Juliet Harmer (Adam Adamant Lives!) and Mark Burns (A Day At The Beach) play Ginny's parents. They're a rather odd middle class suburban couple who at times seem to encourage and condone out of hand Ginny's gallivanting with a young man in a Jensen, or her staying out all night to see a fashion show which she has to hitchhike home from. It's staggering to see such lack of parental concern one moment-they pore over Ginny's photo alongside Mike in the NME as if it were an especially good school report!- and then outright horror and alerting the police the next. Indeed, a more blunt person may say what else did they expect? 
Also there is some suggestion of Burns being somewhat creepy, and possibly, given half the chance, the type who really would be a predator on young girls. He smacks the bottom of Ginny's more carefree friend Carol (played by 'Page 3 Stunna' Debbie Linden, who tragically died a drugs related death in 1997 at just 36) and even smacks Ginny's bum and calls her sexy at one point.

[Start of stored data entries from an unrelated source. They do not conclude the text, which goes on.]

/-- The state of one slot. -/
structure Slot where
  mode : SlotMode := .idle
  sregs : Table Word := []
  sFe : Table RegFe := []
  sTrap : NumSet := []
  vFe : Table RegFe := []
  vTrap : NumSet := []
  nest : Table (BitVec 6) := []
  head : Word := 0
  pos : Nat := 0
  clause : Option Clause := none
  waitqDone : Bool := false
  mmaStep : BitVec 5 := 0
  loops : LoopStack := {}
  clauseLoops : LoopStack := {}       -- the loop stack at the start of the current clause (R241)
  wakePending : Bool := false
  binds : Table (BitVec 5) := []      -- vector register → stream descriptor (R27)
  launchRegs : Table Word := []
  regBase : BitVec 11 := 0
  regLim : BitVec 8 := 0
  priv : Bool := false
  pid : BitVec 16 := 0
  gang : Word := 0
  node : Word := 0xFFFFFFFFFFFFFFFF
  group : Word := 0
  recCnt : Word := 0
  depth : Word := 0
  groupLead : Bool := false
  rm : BitVec 2 := 0
  fpFlags : BitVec 5 := 0
  statDz : Bool := false
  statRw : Bool := false
  rngKey : Word := 0
  rngCtr : Word := 0
  cvtSrc : BitVec 7 := 0
  feWait : BitVec 32 := 0x00010000
  publishing : Option (BitVec 12) := none
  subscribed : Option (BitVec 12) := none
  fkind : Byte := 0
  joinPoint : Option (BitVec 12 × BitVec 8) := none
  take : Option (Bool × Bool) := none
  wait : Option Wait := none
  waitNext : Option (Word × Nat × LoopStack) := none   -- where the slot goes when an issued instruction's wait ends
  hold : Option Hold := none
  ops : List Op := []
  nextOp : Nat := 0
  lastOp : Option Nat := none         -- the producer that is the slot's latest issued instruction (R23)
  lateFault : Bool := false           -- a late fault is being taken: the slot issues nothing (R426)
  phaseWait : Option (BitVec 9 × Bool) := none -- BARARW has arrived; whether its phase has completed (R189, R196)
  replay : List Op := []
  refused : Table RefusedOp := []     -- refused posted operations not yet reported, by operation (R425)
  parityOut : Nat := 0                -- outstanding parity acknowledgements (R350)
  parityLost : Option Word := none    -- a protected write whose parity acknowledgement failed (R355)
  member : Option Member := none
  inbox : List Published := []
  pendingPub : Option Published := none   -- the published instruction the subscriber waits in or is held in
  registering : Option (BitVec 12) := none -- a PUBLISH on its way to the registry (R240)
  exitSent : Bool := false            -- the SLOTEXIT at hand has been published (R246)
  stopping : Option FaultInfo := none      -- a loss or a stop of its channel that the instruction at hand outlasts (R244)
  evict : Evict := .none
  ctl : Option (CtlAct × Asker × Nat) := none   -- an operation that arrived in a cycle, at whose end it acts (R368)
  dying : Bool := false               -- killed: EXITED once its producers have written (R366)
  killer : Option Asker := none       -- who waits for the answer of its KILL
  took : List RegRef := []            -- registers that the instruction it waits or is held in has taken (R67, R126)
  refill : Option (Word × Option FaultInfo) := none   -- a clause fetch under way, or its fault (R340)
  icinv : Bool := false                    -- an ICINV of this slot is in progress (R133)
  sPoison : NumSet := []                   -- poisoned scalar registers (R339)
  savedLim : BitVec 8 := 0                 -- %REGLIM of a spilled slot (R266, R311)
  deriving DecidableEq, Repr, Inhabited
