-- ==== Sys2Proof/Machine/Partition.lean ====
section
/-! DEFINITION. Commands of the partitions: graph loads and teardowns (R288, R312), invalidations (R335), fences, resets,
switches, OPEN and CLOSE (R370-R377), and the start of the lead programs (R371). -/

namespace Sys2Proof.Machine

/-! ## GRAPHLOAD and GRAPHTEAR -/

/-- A host record ring (R400). -/
def Pkg.ring (k : Pkg) (x : BitVec 6) : HostRing := Table.get {} k.rings x.toNat
/-- Changes a host record ring. -/
def State.mapRing (s : State) (p : PkgId) (x : BitVec 6) (f : HostRing → HostRing) : State :=
  s.mapPkg p fun k => { k with rings := Table.put k.rings x.toNat (f (k.ring x)) }

/-- The graph that a command names. -/
def Cmd.graph (c : Cmd) : BitVec 6 := c.arg.setWidth 6

/-- Whether a word of the operands of GRAPHLOAD has a reserved bit set or a field outside its limits (R287, R372). -/
def badGraphload (w8 w16 : Nat) : Bool :=
  bits w8 0 12 != 0 || decide (4096 < bits w8 24 12 + bits w8 36 12) ||
  bits w16 31 31 != 0 || bits w16 23 1 != 0 || bits w16 14 2 != 0 || bits w16 6 2 != 0 ||
  [16, 24].any fun lo => bits w16 lo 7 == 0 || decide (64 < bits w16 lo 7)

/-- GRAPHLOAD: the entry is written and enters LOADING (R287, R288, R372, R400). -/
def execGraphload (p : PkgId) (q : BitVec 3) (s : State) : Host.Outcome State Fault Refusal :=
  occur <| beginCmd s p q 2 fun s c =>
    let x := c.graph
    let w8 := (c.opnds.getD 1 0).toNat
    let w16 := (c.opnds.getD 2 0).toNat
    if badGraphload w8 w16 then completeCmd s p q 0 2
    else if ((s.pkgAt p).graphAt x).mode ≠ .free then completeCmd s p q 0 1
    else
      let s := s.mapGraph p x fun e =>
        { e with mode := .loading, nodeBase := c.opnds.getD 0 0, pid := BitVec.ofNat 16 (bits w8 48 16)
                 chCount := BitVec.ofNat 12 (bits w8 36 12), chBase := BitVec.ofNat 12 (bits w8 24 12)
                 nodesM1 := BitVec.ofNat 12 (bits w8 12 12), h := BitVec.ofNat 7 (bits w16 24 7)
                 w := BitVec.ofNat 7 (bits w16 16 7), y0 := BitVec.ofNat 6 (bits w16 8 6), x0 := BitVec.ofNat 6 w16
                 rnode := 0, rcode := 0, loadPart := q }
      s.mapRing p x fun r => { r with prod := 0, cons := 0, err := false }

/-- Whether the command that a mailbox performs is of kind `op` and has begun and not ended. -/
def Part.performs (q : Part) (op : Nat) : Bool := match q.cmd with | some c => c.op.toNat == op && c.begun && c.finish.isNone | none => false

/-- GRAPH_LOAD_COMPLETE: the load is made, or fails; the command's RESULT is word 24 of the entry (R288, R372). A load whose
reads wait goes on later. -/
def execGraphLoadComplete (p : PkgId) (x : BitVec 6) (s : State) : Host.Outcome State Fault Refusal :=
  occur <|
    let e := (s.pkgAt p).graphAt x
    if e.mode ≠ .loading then s
    else
      let s := loadGraph s p x
      if ((s.pkgAt p).graphAt x).mode = .loading then s
      else if ((s.pkgAt p).part e.loadPart).performs 2 then completeCmd s p e.loadPart ((s.pkgAt p).graphAt x).resultWord 0 else s

/-- Tears down a graph; the entries of its host ring that have not been taken are discarded (R312, R400). -/
def teardown (s : State) (p : PkgId) (x : BitVec 6) : State :=
  (tearGraph s p x).mapRing p x fun r => { r with cons := r.prod }

/-- GRAPHTEAR (R312, R372). -/
def execGraphtear (p : PkgId) (q : BitVec 3) (s : State) : Host.Outcome State Fault Refusal :=
  occur <| beginCmd s p q 3 fun s c =>
    let e := (s.pkgAt p).graphAt c.graph
    if e.mode ≠ .resident then completeCmd s p q 0 1
    else if e.loadPart ≠ q then completeCmd s p q 0 4
    else teardown s p c.graph

/-- GRAPH_TEARDOWN_COMPLETE: every killed slot is IDLE, and the entry returns to FREE (R312). -/
def execGraphTeardownComplete (p : PkgId) (x : BitVec 6) (s : State) : Host.Outcome State Fault Refusal :=
  occur <|
    if s.tornDown p x then
      let e := (s.pkgAt p).graphAt x
      let s := freeGraph s p x
      match ((s.pkgAt p).part e.loadPart).cmd with
      | some c => if c.op.toNat = 3 ∧ c.begun ∧ c.finish.isNone ∧ c.graph = x then completeCmd s p e.loadPart 0 0 else s
      | none => s
    else s

/-! ## INVAL -/

/-- Whether a command block of INVAL has a reserved bit set, or a length that is no multiple of 4 KiB or zero (R335). -/
def badInval (w0 w1 w2 : Nat) : Bool :=
  bits w0 32 32 != 0 || bits w0 2 14 != 0 || bits w1 57 7 != 0 || bits w1 0 12 != 0 || bits w2 57 7 != 0 || bits w2 0 12 != 0 ||
  (w0 % 4 == 2 && w2 == 0)

/-- An INVAL command: OP, PID and the range (R335). -/
structure Inval where
  op : Nat
  pid : Nat
  start : Nat
  len : Nat
  deriving DecidableEq, Repr, Inhabited

/-- The command in its three operands. -/
def Cmd.inval (c : Cmd) : Inval :=
  let w (i : Nat) : Nat := (c.opnds.getD i 0).toNat
  { op := w 0 % 4, pid := bits (w 0) 16 16, start := w 1, len := w 2 }
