-- ==== Sys2Proof/Machine/Protection.lean ====
section
/-! DEFINITION. Protection groups (R341-R358): the commands of the group record, the delta protocol, reconstruction,
scrubbing, the loss of a member and the rebuild. -/

namespace Sys2Proof.Machine

/-! ## Commands -/

/-- Changes a protection group record. -/
def State.mapProt (s : State) (p : PkgId) (f : ProtGroup → ProtGroup) : State := s.mapPkg p fun k => { k with prot := f k.prot }

/-- Sets RESULT of a group record. -/
def State.protResult (s : State) (p : PkgId) (r : Byte) : State := s.mapProt p fun g => { g with result := r }

/-- The member field as it stands in the record, its reserved bits included. -/
def ProtGroup.memberField (g : ProtGroup) (m : Nat) : Nat := g.field (2 + m / 4) (16 * (m % 4)) 16

/-- Whether the group record of a package is malformed (R342). -/
def State.protMalformed (s : State) (p : PkgId) : Bool :=
  let g := (s.pkgAt p).prot
  let k := g.members
  let ms := List.range k
  decide (k < 2) || (g.isPq && decide (k < 3)) || decide (g.frames < k) || decide (Config.hbmBytes < g.tags + 256 * g.frames) ||
  (ms.any fun m => decide (4096 ≤ g.memberField m)) || !allDistinct (ms.map g.memberField) || decide (k ≤ g.me) ||
  g.member g.me != p || ms.any fun m => !(s.hasPkg (g.member m) && (s.pkgAt (g.member m)).domain == (s.pkgAt p).domain)

/-- A command of the group record: the management window takes it in READY (R342, R402). -/
def protCommand (p : PkgId) (s : State) (body : State → State) : Host.Outcome State Fault Refusal :=
  occur (if (s.pkgAt p).bringUp = .ready then body s else s)

/-- ENABLE (R343). -/
def execEnable (p : PkgId) (s : State) : Host.Outcome State Fault Refusal :=
  protCommand p s fun s =>
    if (s.pkgAt p).prot.mode ≠ .off then s.protResult p 1
    else if s.protMalformed p then s.protResult p 2
    else
      let s := s.mapProt p fun g => { g with mode := .init, lost := 0, cursor := 0, rebuilt := [], silent := [], spares := [] }
      (s.mapPkg p fun k => { k with lost := false }).protResult p 0

/-- PROTECTION_INIT_COMPLETE: every frame and tag has been zeroed (R343). -/
def execProtectionInitComplete (p : PkgId) (s : State) : Host.Outcome State Fault Refusal :=
  occur <|
    let g := (s.pkgAt p).prot
    if g.mode = .init then
      (s.mapPkg p fun k =>
        { k with hbm := k.hbm.filter fun e => !g.inArea e.1, hbmPoison := k.hbmPoison.filter fun x => !g.inArea (32 * x) }).mapProt p
        fun g => { g with mode := .normal }
    else s

/-- DISABLE (R343). -/
def execDisable (p : PkgId) (s : State) : Host.Outcome State Fault Refusal :=
  protCommand p s fun s =>
    let m := (s.pkgAt p).prot.mode
    if m = .normal ∨ m = .failed then (s.mapProt p fun g => { g with mode := .off, lost := 0, cursor := 0 }).protResult p 0
    else s.protResult p 1

/-- The surviving members of a group, as packages: those that have not been declared lost (R343, R353). -/
def ProtGroup.survivors (g : ProtGroup) : List PkgId := ((List.range g.members).filter fun m => !g.isLost m).map g.member

/-- The members that take a command written to a record of package `p`, and go with it from state to state: every survivor,
unless `p` itself has been declared lost, whose record then stands alone (R343). -/
def State.party (s : State) (p : PkgId) (g : ProtGroup) : List PkgId := if (s.pkgAt p).lost then [p] else g.survivors

/-- Changes the records of packages. -/
def State.mapProts (s : State) (ps : List PkgId) (f : ProtGroup → ProtGroup) : State := ps.foldl (fun s p => s.mapProt p f) s

/-- Discards the waiting hub writes that a test picks: they are not performed, and those of the host are reported like a
translation fault (R398). -/
def dropHubWrites (s : State) (pick : PkgId → HubWrite → Bool) : State :=
  let gone := s.pkgs.flatMap fun (e : Nat × Pkg) =>
    let p : PkgId := BitVec.ofNat 12 e.1
    (e.2.hubWrites.filter fun w => w.isWrite && pick p w).map fun w => (p, w)
  let s := gone.foldl (fun (s : State) (e : PkgId × HubWrite) => refuseWrite s e.1 e.2 { kind := .fenced, sector := e.2.addr }) s
  { s with pkgs := s.pkgs.map fun (e : Nat × Pkg) =>
    (e.1, { e.2 with hubWrites := e.2.hubWrites.filter fun w => !(w.isWrite && pick (BitVec.ofNat 12 e.1) w) }) }

/-! ## The loss of a member -/

/-- Whether an operation addresses a package (R355, R388). -/
def Op.goesTo (o : Op) (m : PkgId) : Bool :=
  (match o.act with | .wake w => w.pkg == m | _ => false) || o.units.any fun u => u.elts.any fun e => e.loc.pkg == m

/-- The operations that slots of a package have sent to another one, which has not answered them, complete with FENCED (R355,
R388). -/
def fenceOps (m : PkgId) (s : State) (p : PkgId) : State :=
  ((s.pkgAt p).allSlots p).foldl (fun (s : State) (e : GRef × Slot) =>
    (e.2.ops.filter fun o => o.goesTo m).foldl (fun s o => discardOp s e.1 o) s) s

Juliet Harmer and Mark Burns

Debbie Linden as Carol

Also in the cast are veteran actors Richard Todd (a bloody hero) and Patrick Barr as the defence and presiding judge at Mike's trial respectively. The latter being a tongue in cheek payback to his previous role as a senile retired judge manipulated to sentence corporal and capital punishment to young girls in House Of Whipcord


Richard Todd, adding class

Patrick Barr as a sane (enough) judge, this time!

There's also a nice turn from virtually everyone's comic foil Ivor Roberts as the investigating policeman, playing it dead straight as befits the story

If this policeman liked Bad Accident but hated the crime Mike was guilty of,
would we have an example of the fan hitting the shit?!



It is a surprisingly mature film from Walker, one in which as I've said before he seems to be stepping away from, or at least changing the perception of, his exploitation roots (something he'd do again in his final film, 1983's affectionate horror spoof The House Of The Long Shadows uniting veterans Peter Cushing, Christopher Lee, Vincent Price and John Carradine alongside his own 'bogeywoman', Sheila Keith) 
There is no violence within this, and the nudity is in general key to the film. Indeed the sex scenes, by today's standards, are very tame. There are however occasions where we see a pointless pub stripper and Ginny and Carol have a conversation in the changing rooms starkers which does seem to suggest he couldn't shake off his fondness for pure titillation completely.
It's a film that has some genuinely good dramatic moments; notably the sheer creepiness of a paedophile calling the bailed Mike to congratulate him and ask for all the details. And there's a real feeling of deeply unfair doors being closed on Mike as the story progresses.
It's beautifully shot too, with wonderful cinematography from Peter Jessop who seems to construct the whole film with a hazy glow suggestive of a waking dream (or nightmare for Mike) This stands up very well today, as such soft focus now suggests a rosy nostalgic glow for the late 70s too.


Peter Jessop's lovely dreamy cinematography




In summary, if you're open minded enough for the argument and the sometimes flawed depiction and you have a fondness for 70s British cinema I heartily recommend this film. It's available via Odeon's 'Best Of British Collection' and is reasonably priced on several websites.